Determine which lines of the records include the word "shown", and copy them.

=== Stored data entries ===
--------------------------------------------------

-- ==== Sys2Proof/Machine/ExecPower.lean ====
section
/-! DEFINITION. The meanings of the rows of resets, start-up, the Steward's life, power, thermal and clock
conditions (chapters 10, 12, 15, 19). -/
namespace Sys2Proof.Machine

/-- A change of the control side, with all that follows from it. -/
def State.andThen (s : State) (g : State → State) : State := (g s).finish s.fab.tlink.st s.fab.twin.pair

/-! ## Resets and start-up -/

/-- POWER_ON_RESET (R336). -/
def execPowerOnReset (s : State) : Host.Outcome State Fault Refusal := .next s.powerOn

/-- PORST_RELEASE (R529): the straps are sampled; with TEST_EN at 1 the device is held in manufacturing test,
to which nothing of the manual applies (Table 19.6). -/
def execPorstRelease (role : Bool) (smb : BitVec 2) (testEn : Bool) (s : State) : Host.Outcome State Fault Refusal :=
  if s.pcr.porst && testEn then .fault .manufacturingTest else .next (s.porstRelease role smb)

/-- STARTUP_STEP_END (R531). -/
def execStartupStepEnd (s : State) : Host.Outcome State Fault Refusal := .next (s.andThen State.startupStep)

/-- BOOT_IMAGE_CHECK (R409); `spiFail` tells that reading the flash failed twice. -/
def execBootImageCheck (spiFail : Bool) (s : State) : Host.Outcome State Fault Refusal :=
  .next (s.andThen (fun s => s.bootCheck spiFail))

/-- MEMORY_BRINGUP_STEP_END (R286). -/
def execMemoryBringupStepEnd (ddr : Bool) (fails : BitVec 12) (lanes : List (BitVec 16)) (geo : List Geo)
    (shown : DimmIn) (s : State) : Host.Outcome State Fault Refusal :=
  .next (s.bringup ddr { toDimmIn := shown, fails := fails, lanes := lanes, geo := geo })

/-- DEVICE_RESET_START (R470): the reset that a completed DEVICE_RESET left due. -/
def execDeviceResetStart (s : State) : Host.Outcome State Fault Refusal :=
  .next (if s.stw.resetDue then s.deviceReset else s)

/-- JTAG_DEVICE_RESET (R552). -/
def execJtagDeviceReset (s : State) : Host.Outcome State Fault Refusal := .next s.deviceReset

/-! ## PCI Express reset and domains -/

/-- PERST_ASSERT (R336, R429). -/
def execPerstAssert (s : State) : Host.Outcome State Fault Refusal := .next s.perstAssert

/-- PERST_DEASSERT (R522). -/
def execPerstDeassert (s : State) : Host.Outcome State Fault Refusal := .next s.perstDeassert

/-- PCIE_DOMAIN_OFF (R523). -/
def execPcieDomainOff (s : State) : Host.Outcome State Fault Refusal := .next s.pcieOff

/-- SMBUS_ADDRESS_MATCH (R524). -/
def execSmbusAddressMatch (s : State) : Host.Outcome State Fault Refusal :=
  .next (if s.started then s.wakeSteward else s)

/-! ## The Steward's life -/

/-- WATCHDOG_EXPIRY (R337). -/
def execWatchdogExpiry (s : State) : Host.Outcome State Fault Refusal := .next s.watchdog

/-- STEWARD_RESTART_END (R410). -/
def execStewardRestartEnd (s : State) : Host.Outcome State Fault Refusal := .next (s.andThen State.restartEnd)

/-- ACTIVATION_ACCEPTED (R413). -/
def execActivationAccepted (s : State) : Host.Outcome State Fault Refusal := .next s.accept

/-- ACTIVATION_RESTART (R468). -/
def execActivationRestart (s : State) : Host.Outcome State Fault Refusal := .next s.activationRestart

/-! ## Power failure and conditions -/

/-- PWR_FAIL_ASSERT (R339). -/
def execPwrFailAssert (s : State) : Host.Outcome State Fault Refusal := .next (s.powerFail 1 0)

/-- POWER_FAIL_STEP_END (R339). -/
def execPowerFailStepEnd (s : State) : Host.Outcome State Fault Refusal := .next s.powerFailStep

/-- RAIL_MONITOR (R518). -/
def execRailMonitor (rail : Nat) (far : Bool) (s : State) : Host.Outcome State Fault Refusal := .next (s.rail rail far)

/-- RAIL_BACK_IN_RANGE (R518). -/
def execRailBackInRange (rail : Nat) (s : State) : Host.Outcome State Fault Refusal := .next (s.railBack rail)

/-- THERMAL_READING (R528). -/
def execThermalReading (sensor idx value : Nat) (cleared : Bool) (s : State) : Host.Outcome State Fault Refusal :=
  .next (if s.pcr.porst || s.pcr.supplyHold then s else s.reading sensor idx value cleared)

/-- SYS_CLK_MISSING (R521). -/
def execSysClkMissing (s : State) : Host.Outcome State Fault Refusal :=
  .next (({ s with pcr := { s.pcr with sysClk := false } } : State).setCond 5 true)

/-- SYS_CLK_RETURN (R521). -/
def execSysClkReturn (s : State) : Host.Outcome State Fault Refusal :=
  .next (({ s with pcr := { s.pcr with sysClk := true } } : State).setCond 5 false)

/-- REFCLK_MISSING (R521). -/
def execRefclkMissing (s : State) : Host.Outcome State Fault Refusal := .next (s.andThen State.refclkGone)

/-- REFCLK_RETURN (R521). -/
def execRefclkReturn (s : State) : Host.Outcome State Fault Refusal :=
  .next (({ s with pcr := { s.pcr with refClk := true } } : State).setCond 6 false)

/-- OSCILLATOR_TRIM (R521): the always-on oscillator is trimmed against SYS_CLK. -/
def execOscillatorTrim (s : State) : Host.Outcome State Fault Refusal :=
  .next (if s.pcr.sysClk then { s with pcr := { s.pcr with trimmed := true } } else s)

end Sys2Proof.Machine
end

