-- ==== Sys2Proof/Machine/Step.lean ====
section
/-! DEFINITION. The step: the command at the front of the queue runs with the rest of the queue; on an empty
queue the block idles (log entry 1). -/
namespace Sys2Proof.Machine

/-- One step of the block. -/
def step (s : State) : Host.Outcome State Fault Refusal :=
  match s.pending with
  | [] => .next s
  | c :: rest => exec c { s with pending := rest }

/-- The state with the command that a word spells put at the front of the queue; unchanged where the word
spells none. -/
def State.withFetchWord (s : State) (nbits w : Nat) : State :=
  match decodeTableWord nbits w with
  | none => s
  | some c => { s with pending := c :: s.pending }

end Sys2Proof.Machine
end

--------------------------------------------------

=== RESULT FOR THIS EXERCISE ===
    (shown : DimmIn) (s : State) : Host.Outcome State Fault Refusal :=
  .next (s.bringup ddr { toDimmIn := shown, fails := fails, lanes := lanes, geo := geo })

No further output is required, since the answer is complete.